■ **WHAT IS NEEDED**: Which of the lines in the data mention the string "lean"? List them all.

■ **INFORMATION PROVIDED**:
[Start of Attachment]
-- ==== Sys2Proof/Laws/State.lean ====
section
/-! SUPPORT. One lemma per field per update of the state, so that no proof unfolds a record update. -/
namespace Sys2Proof.Machine
open Sys2Proof.Config

section
variable (s : State)

@[simp] theorem State.setReg_gpr (r : Reg) (v : Word) : (s.setReg r v).gpr = s.gpr.set r v := rfl
@[simp] theorem State.setReg_xm (r : Reg) (v : Word) : (s.setReg r v).xm = s.xm := rfl
@[simp] theorem State.setReg_xb (r : Reg) (v : Word) : (s.setReg r v).xb = s.xb := rfl
@[simp] theorem State.setReg_pc (r : Reg) (v : Word) : (s.setReg r v).pc = s.pc := rfl
@[simp] theorem State.setReg_sp (r : Reg) (v : Word) : (s.setReg r v).sp = s.sp := rfl
@[simp] theorem State.setReg_bp (r : Reg) (v : Word) : (s.setReg r v).bp = s.bp := rfl
@[simp] theorem State.setReg_sbot (r : Reg) (v : Word) : (s.setReg r v).sbot = s.sbot := rfl
@[simp] theorem State.setReg_stop (r : Reg) (v : Word) : (s.setReg r v).stop = s.stop := rfl
@[simp] theorem State.setReg_hcr (r : Reg) (v : Word) : (s.setReg r v).hcr = s.hcr := rfl
@[simp] theorem State.setReg_code (r : Reg) (v : Word) : (s.setReg r v).code = s.code := rfl
@[simp] theorem State.setReg_ram (r : Reg) (v : Word) : (s.setReg r v).ram = s.ram := rfl
@[simp] theorem State.setReg_cells (r : Reg) (v : Word) : (s.setReg r v).cells = s.cells := rfl
@[simp] theorem State.setReg_ext (r : Reg) (v : Word) : (s.setReg r v).ext = s.ext := rfl
@[simp] theorem State.setReg_busMap (r : Reg) (v : Word) : (s.setReg r v).busMap = s.busMap := rfl
@[simp] theorem State.setReg_laneA (r : Reg) (v : Word) : (s.setReg r v).laneA = s.laneA := rfl
@[simp] theorem State.setReg_laneB (r : Reg) (v : Word) : (s.setReg r v).laneB = s.laneB := rfl
@[simp] theorem State.setReg_pmem (r : Reg) (v : Word) : (s.setReg r v).pmem = s.pmem := rfl
@[simp] theorem State.setReg_stall (r : Reg) (v : Word) : (s.setReg r v).stall = s.stall := rfl
@[simp] theorem State.setReg_timers (r : Reg) (v : Word) : (s.setReg r v).timers = s.timers := rfl
@[simp] theorem State.setReg_bpmap (r : Reg) (v : Word) : (s.setReg r v).bpmap = s.bpmap := rfl
@[simp] theorem State.setReg_slots (r : Reg) (v : Word) : (s.setReg r v).slots = s.slots := rfl
@[simp] theorem State.setReg_kernel (r : Reg) (v : Word) : (s.setReg r v).kernel = s.kernel := rfl
@[simp] theorem State.setReg_image (r : Reg) (v : Word) : (s.setReg r v).image = s.image := rfl
@[simp] theorem State.setReg_params (r : Reg) (v : Word) : (s.setReg r v).params = s.params := rfl
@[simp] theorem State.setReg_call (r : Reg) (v : Word) : (s.setReg r v).call = s.call := rfl
@[simp] theorem State.setReg_started (r : Reg) (v : Word) : (s.setReg r v).started = s.started := rfl
@[simp] theorem State.setReg_host (r : Reg) (v : Word) : (s.setReg r v).host = s.host := rfl
@[simp] theorem State.setReg_reply (r : Reg) (v : Word) : (s.setReg r v).reply = s.reply := rfl
@[simp] theorem State.setReg_cost (r : Reg) (v : Word) : (s.setReg r v).cost = s.cost := rfl
@[simp] theorem State.setReg_tick (r : Reg) (v : Word) : (s.setReg r v).tick = s.tick := rfl
@[simp] theorem State.setReg_lineCalls (r : Reg) (v : Word) : (s.setReg r v).lineCalls = s.lineCalls := rfl

@[simp] theorem State.raise_gpr (k : HaltCause) : (s.raise k).gpr = s.gpr := rfl
@[simp] theorem State.raise_xm (k : HaltCause) : (s.raise k).xm = s.xm := rfl
@[simp] theorem State.raise_xb (k : HaltCause) : (s.raise k).xb = s.xb := rfl
@[simp] theorem State.raise_pc (k : HaltCause) : (s.raise k).pc = s.pc := rfl
@[simp] theorem State.raise_sp (k : HaltCause) : (s.raise k).sp = s.sp := rfl
@[simp] theorem State.raise_bp (k : HaltCause) : (s.raise k).bp = s.bp := rfl
@[simp] theorem State.raise_sbot (k : HaltCause) : (s.raise k).sbot = s.sbot := rfl
@[simp] theorem State.raise_stop (k : HaltCause) : (s.raise k).stop = s.stop := rfl
@[simp] theorem State.raise_hcr (k : HaltCause) : (s.raise k).hcr = s.hcr ||| k.mask := rfl
@[simp] theorem State.raise_code (k : HaltCause) : (s.raise k).code = s.code := rfl
@[simp] theorem State.raise_ram (k : HaltCause) : (s.raise k).ram = s.ram := rfl
@[simp] theorem State.raise_cells (k : HaltCause) : (s.raise k).cells = s.cells := rfl
@[simp] theorem State.raise_ext (k : HaltCause) : (s.raise k).ext = s.ext := rfl
@[simp] theorem State.raise_busMap (k : HaltCause) : (s.raise k).busMap = s.busMap := rfl
@[simp] theorem State.raise_laneA (k : HaltCause) : (s.raise k).laneA = s.laneA := rfl
@[simp] theorem State.raise_laneB (k : HaltCause) : (s.raise k).laneB = s.laneB := rfl
@[simp] theorem State.raise_pmem (k : HaltCause) : (s.raise k).pmem = s.pmem := rfl
@[simp] theorem State.raise_stall (k : HaltCause) : (s.raise k).stall = s.stall := rfl
@[simp] theorem State.raise_timers (k : HaltCause) : (s.raise k).timers = s.timers := rfl
@[simp] theorem State.raise_bpmap (k : HaltCause) : (s.raise k).bpmap = s.bpmap := rfl
@[simp] theorem State.raise_slots (k : HaltCause) : (s.raise k).slots = s.slots := rfl
@[simp] theorem State.raise_kernel (k : HaltCause) : (s.raise k).kernel = s.kernel := rfl
@[simp] theorem State.raise_image (k : HaltCause) : (s.raise k).image = s.image := rfl
@[simp] theorem State.raise_params (k : HaltCause) : (s.raise k).params = s.params := rfl
@[simp] theorem State.raise_call (k : HaltCause) : (s.raise k).call = s.call := rfl
@[simp] theorem State.raise_started (k : HaltCause) : (s.raise k).started = s.started := rfl
@[simp] theorem State.raise_host (k : HaltCause) : (s.raise k).host = s.host := rfl
@[simp] theorem State.raise_reply (k : HaltCause) : (s.raise k).reply = s.reply := rfl
@[simp] theorem State.raise_cost (k : HaltCause) : (s.raise k).cost = s.cost := rfl
@[simp] theorem State.raise_tick (k : HaltCause) : (s.raise k).tick = s.tick := rfl
@[simp] theorem State.raise_lineCalls (k : HaltCause) : (s.raise k).lineCalls = s.lineCalls := rfl

@[simp] theorem State.clearHalt_gpr (m : Word) : (s.clearHalt m).gpr = s.gpr := rfl
@[simp] theorem State.clearHalt_xm (m : Word) : (s.clearHalt m).xm = s.xm := rfl
@[simp] theorem State.clearHalt_xb (m : Word) : (s.clearHalt m).xb = s.xb := rfl
@[simp] theorem State.clearHalt_pc (m : Word) : (s.clearHalt m).pc = s.pc := rfl
@[simp] theorem State.clearHalt_sp (m : Word) : (s.clearHalt m).sp = s.sp := rfl
@[simp] theorem State.clearHalt_bp (m : Word) : (s.clearHalt m).bp = s.bp := rfl
@[simp] theorem State.clearHalt_sbot (m : Word) : (s.clearHalt m).sbot = s.sbot := rfl
@[simp] theorem State.clearHalt_stop (m : Word) : (s.clearHalt m).stop = s.stop := rfl
@[simp] theorem State.clearHalt_hcr (m : Word) : (s.clearHalt m).hcr = s.hcr &&& ~~~m := rfl
@[simp] theorem State.clearHalt_code (m : Word) : (s.clearHalt m).code = s.code := rfl
@[simp] theorem State.clearHalt_ram (m : Word) : (s.clearHalt m).ram = s.ram := rfl
@[simp] theorem State.clearHalt_cells (m : Word) : (s.clearHalt m).cells = s.cells := rfl
@[simp] theorem State.clearHalt_ext (m : Word) : (s.clearHalt m).ext = s.ext := rfl
@[simp] theorem State.clearHalt_busMap (m : Word) : (s.clearHalt m).busMap = s.busMap := rfl
@[simp] theorem State.clearHalt_laneA (m : Word) : (s.clearHalt m).laneA = s.laneA := rfl
@[simp] theorem State.clearHalt_laneB (m : Word) : (s.clearHalt m).laneB = s.laneB := rfl
@[simp] theorem State.clearHalt_pmem (m : Word) : (s.clearHalt m).pmem = s.pmem := rfl
@[simp] theorem State.clearHalt_stall (m : Word) : (s.clearHalt m).stall = s.stall := rfl
@[simp] theorem State.clearHalt_timers (m : Word) : (s.clearHalt m).timers = s.timers := rfl
@[simp] theorem State.clearHalt_bpmap (m : Word) : (s.clearHalt m).bpmap = s.bpmap := rfl
@[simp] theorem State.clearHalt_slots (m : Word) : (s.clearHalt m).slots = s.slots := rfl
@[simp] theorem State.clearHalt_kernel (m : Word) : (s.clearHalt m).kernel = s.kernel := rfl
@[simp] theorem State.clearHalt_image (m : Word) : (s.clearHalt m).image = s.image := rfl
@[simp] theorem State.clearHalt_params (m : Word) : (s.clearHalt m).params = s.params := rfl
@[simp] theorem State.clearHalt_call (m : Word) : (s.clearHalt m).call = s.call := rfl
@[simp] theorem State.clearHalt_started (m : Word) : (s.clearHalt m).started = s.started := rfl
@[simp] theorem State.clearHalt_host (m : Word) : (s.clearHalt m).host = s.host := rfl
@[simp] theorem State.clearHalt_reply (m : Word) : (s.clearHalt m).reply = s.reply := rfl
@[simp] theorem State.clearHalt_cost (m : Word) : (s.clearHalt m).cost = s.cost := rfl
@[simp] theorem State.clearHalt_tick (m : Word) : (s.clearHalt m).tick = s.tick := rfl
@[simp] theorem State.clearHalt_lineCalls (m : Word) : (s.clearHalt m).lineCalls = s.lineCalls := rfl
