-- ==== Sys2Proof/Laws/Flags.lean ====
section
/-! SUPPORT. What each operation computes, in terms of BitVec operations. -/
namespace Sys2Proof.Machine

theorem and_one_toNat (c : Word) : (c &&& 1).toNat = c.toNat % 2 := by
  simp [BitVec.toNat_and, Nat.and_one_is_mod]

theorem aluAdd_eq (a b c : Word) : aluAdd a b c = ⟨a + b, some (if 2 ^ 16 ≤ a.toNat + b.toNat then 1 else 0)⟩ := by
  simp [aluAdd, bitWord, BitVec.toNat_eq]

theorem aluAdc_eq (a b c : Word) :
    aluAdc a b c =
      ⟨a + b + (c &&& 1), some (if 2 ^ 16 ≤ a.toNat + b.toNat + (c &&& 1).toNat then 1 else 0)⟩ := by
  rw [and_one_toNat]
  simp only [aluAdc, bitWord, decide_eq_true_eq]
  congr 1
  apply BitVec.eq_of_toNat_eq
  simp [Nat.and_one_is_mod]

theorem aluSub_eq (a b c : Word) : aluSub a b c = ⟨a - b, some (if a < b then 1 else 0)⟩ := by
  simp only [aluSub, bitWord, BitVec.lt_def, decide_eq_true_eq]
  congr 1
  apply BitVec.eq_of_toNat_eq
  have := a.isLt; have := b.isLt
  rw [BitVec.toNat_sub, BitVec.toNat_ofInt]
  omega

theorem aluSbc_eq (a b c : Word) :
    aluSbc a b c =
      ⟨a - b - (c &&& 1), some (if a.toNat < b.toNat + (c &&& 1).toNat then 1 else 0)⟩ := by
  have h := and_one_toNat c
  simp only [aluSbc, bitWord, decide_eq_true_eq, h]
  congr 1
  apply BitVec.eq_of_toNat_eq
  have := a.isLt; have := b.isLt
  rw [BitVec.toNat_sub, BitVec.toNat_sub, h, BitVec.toNat_ofInt]
  omega

theorem aluNeg_eq (a : Word) : aluNeg a = ⟨-a, some (if a = 0 then 0 else 1)⟩ := by
  simp only [aluNeg, bitWord]
  congr 1
  · apply BitVec.eq_of_toNat_eq
    have := a.isLt
    rw [BitVec.toNat_neg, BitVec.toNat_ofInt]
    omega
  · by_cases h : a = 0 <;> simp [h]

theorem aluMul_eq (a b c : Word) :
    aluMul a b c =
      ⟨(a.zeroExtend 32 * b.zeroExtend 32).extractLsb' 0 16, some ((a.zeroExtend 32 * b.zeroExtend 32).extractLsb' 16 16)⟩ := by
  have hp : (a.zeroExtend 32 * b.zeroExtend 32 : BitVec 32).toNat = a.toNat * b.toNat := by
    have := a.isLt; have := b.isLt
    have h2 : a.toNat * b.toNat < 2^32 := by nlinarith
    rw [BitVec.toNat_mul, BitVec.toNat_setWidth, BitVec.toNat_setWidth,
      Nat.mod_eq_of_lt (by omega : a.toNat < 2 ^ 32), Nat.mod_eq_of_lt (by omega : b.toNat < 2 ^ 32), Nat.mod_eq_of_lt h2]
  simp only [aluMul]
  congr 1
  · apply BitVec.eq_of_toNat_eq
    simp only [BitVec.extractLsb'_toNat, hp, BitVec.toNat_ofNat, Nat.shiftRight_zero]
  · congr 1
    apply BitVec.eq_of_toNat_eq
    simp only [BitVec.extractLsb'_toNat, hp, BitVec.toNat_ofNat, Nat.shiftRight_eq_div_pow]

theorem aluMls_eq (a b c : Word) :
    aluMls a b c =
      ⟨(a.signExtend 32 * b.signExtend 32).extractLsb' 0 16, some ((a.signExtend 32 * b.signExtend 32).extractLsb' 16 16)⟩ := by
  have hp : (a.signExtend 32 * b.signExtend 32 : BitVec 32) = BitVec.ofInt 32 (a.toInt * b.toInt) := by
    apply BitVec.eq_of_toInt_eq
    rw [BitVec.toInt_mul, BitVec.toInt_ofInt, BitVec.toInt_signExtend_of_le (by omega), BitVec.toInt_signExtend_of_le (by omega)]
  simp only [aluMls, hp]

theorem aluDiv_eq (a b c : Word) : aluDiv a b c = ⟨if b = 0 then 0 else a / b, none⟩ := by
  simp only [aluDiv]
  congr 2
  apply BitVec.eq_of_toNat_eq
  simp
  exact Nat.lt_of_le_of_lt (Nat.div_le_self _ _) a.isLt

theorem aluMod_eq (a b c : Word) : aluMod a b c = ⟨if b = 0 then 0 else a % b, none⟩ := by
  simp only [aluMod]
  congr 2
  apply BitVec.eq_of_toNat_eq
  simp
  exact Nat.lt_of_le_of_lt (Nat.mod_le _ _) a.isLt

theorem aluDvs_eq (a b c : Word) : aluDvs a b c = ⟨if b = 0 then 0 else a.sdiv b, none⟩ := by
  simp only [aluDvs]
  congr 2
  apply BitVec.eq_of_toInt_eq
  rw [BitVec.toInt_sdiv, BitVec.toInt_ofInt]

theorem aluMds_eq (a b c : Word) : aluMds a b c = ⟨if b = 0 then 0 else a.srem b, none⟩ := by
  simp only [aluMds]
  congr 2
  apply BitVec.eq_of_toInt_eq
  rw [BitVec.toInt_srem, BitVec.toInt_ofInt, ← Int.tmod_def, ← BitVec.toInt_srem, ← BitVec.toInt_ofInt, BitVec.ofInt_toInt]

theorem aluNot_eq (a : Word) : aluNot a = ⟨~~~a, none⟩ := by
  simp only [aluNot]; congr 1
  ext i hi
  have : i < 16 := hi
  interval_cases i <;> simp

theorem aluShl_eq (a n c : Word) :
    aluShl a n c =
      ⟨(a.zeroExtend 32 <<< n.toNat).extractLsb' 0 16, some ((a.zeroExtend 32 <<< n.toNat).extractLsb' 16 16)⟩ := by
  have hp : (a.zeroExtend 32 <<< n.toNat : BitVec 32).toNat = (a.toNat * 2^n.toNat) % 2^32 := by
    have := a.isLt
    simp only [BitVec.toNat_shiftLeft, BitVec.toNat_setWidth, BitVec.zeroExtend, Nat.shiftLeft_eq]
    rw [Nat.mod_eq_of_lt (by omega : a.toNat < 2^32)]
  simp only [aluShl]
  generalize a.toNat * 2^n.toNat = w at *
  congr 1
  · apply BitVec.eq_of_toNat_eq
    simp only [BitVec.extractLsb'_toNat, hp, BitVec.toNat_ofNat, Nat.shiftRight_zero]
    omega
  · congr 1
    apply BitVec.eq_of_toNat_eq
    simp only [BitVec.extractLsb'_toNat, hp, BitVec.toNat_ofNat, Nat.shiftRight_eq_div_pow]
    omega

theorem append_zero_toNat (a : Word) : (a ++ 0#16 : BitVec 32).toNat = a.toNat * 2^16 := by
  rw [BitVec.toNat_append, Nat.shiftLeft_eq]; simp

theorem aluShr_eq (a n c : Word) :
    aluShr a n c =
      ⟨((a ++ 0#16) >>> n.toNat).extractLsb' 16 16, some (((a ++ 0#16) >>> n.toNat).extractLsb' 0 16)⟩ := by
  have hp : ((a ++ 0#16) >>> n.toNat : BitVec 32).toNat = a.toNat * 2^16 / 2^n.toNat := by
    rw [BitVec.toNat_ushiftRight, append_zero_toNat, Nat.shiftRight_eq_div_pow]
  simp only [aluShr]
  congr 1
  · apply BitVec.eq_of_toNat_eq
    simp only [BitVec.extractLsb'_toNat, hp, BitVec.toNat_ofNat, Nat.shiftRight_eq_div_pow]
  · congr 1
    apply BitVec.eq_of_toNat_eq
    simp only [BitVec.extractLsb'_toNat, hp, BitVec.toNat_ofNat, Nat.shiftRight_zero]

theorem append_zero_toInt (a : Word) : (a ++ 0#16 : BitVec 32).toInt = a.toInt * 2^16 := by
  have := a.isLt
  rw [BitVec.toInt_eq_toNat_cond, append_zero_toNat, BitVec.toInt_eq_toNat_cond]
  split <;> split <;> omega

theorem aluAsr_eq (a n c : Word) :
    aluAsr a n c =
      ⟨((a ++ 0#16).sshiftRight n.toNat).extractLsb' 16 16, some (((a ++ 0#16).sshiftRight n.toNat).extractLsb' 0 16)⟩ := by
  have hp : ((a ++ 0#16 : BitVec 32).sshiftRight n.toNat).toInt = a.toInt * 2^16 / ((2^n.toNat : Nat) : Int) := by
    rw [BitVec.toInt_sshiftRight, append_zero_toInt, Int.shiftRight_eq_div_pow]
  simp only [aluAsr, ← hp]
  generalize (a ++ 0#16 : BitVec 32).sshiftRight n.toNat = g
  have e : g.toInt = (g.toNat : Int) ∨ g.toInt = (g.toNat : Int) - 2^32 := by
    rw [BitVec.toInt_eq_toNat_cond]; split <;> simp
  have := g.isLt
  congr 1
  · apply BitVec.eq_of_toNat_eq
    simp only [BitVec.extractLsb'_toNat, BitVec.toNat_ofInt, Nat.shiftRight_eq_div_pow]
    rcases e with e | e <;> rw [e] <;> omega
  · congr 1
    apply BitVec.eq_of_toNat_eq
    simp only [BitVec.extractLsb'_toNat, BitVec.toNat_ofInt, Nat.shiftRight_zero]
    rcases e with e | e <;> rw [e] <;> omega

end Sys2Proof.Machine
end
[End of Attachment]
■ **ANSWER SECTION**:
-- ==== Sys2Proof/Laws/State.lean ====
-- ==== Sys2Proof/Laws/Flags.lean ====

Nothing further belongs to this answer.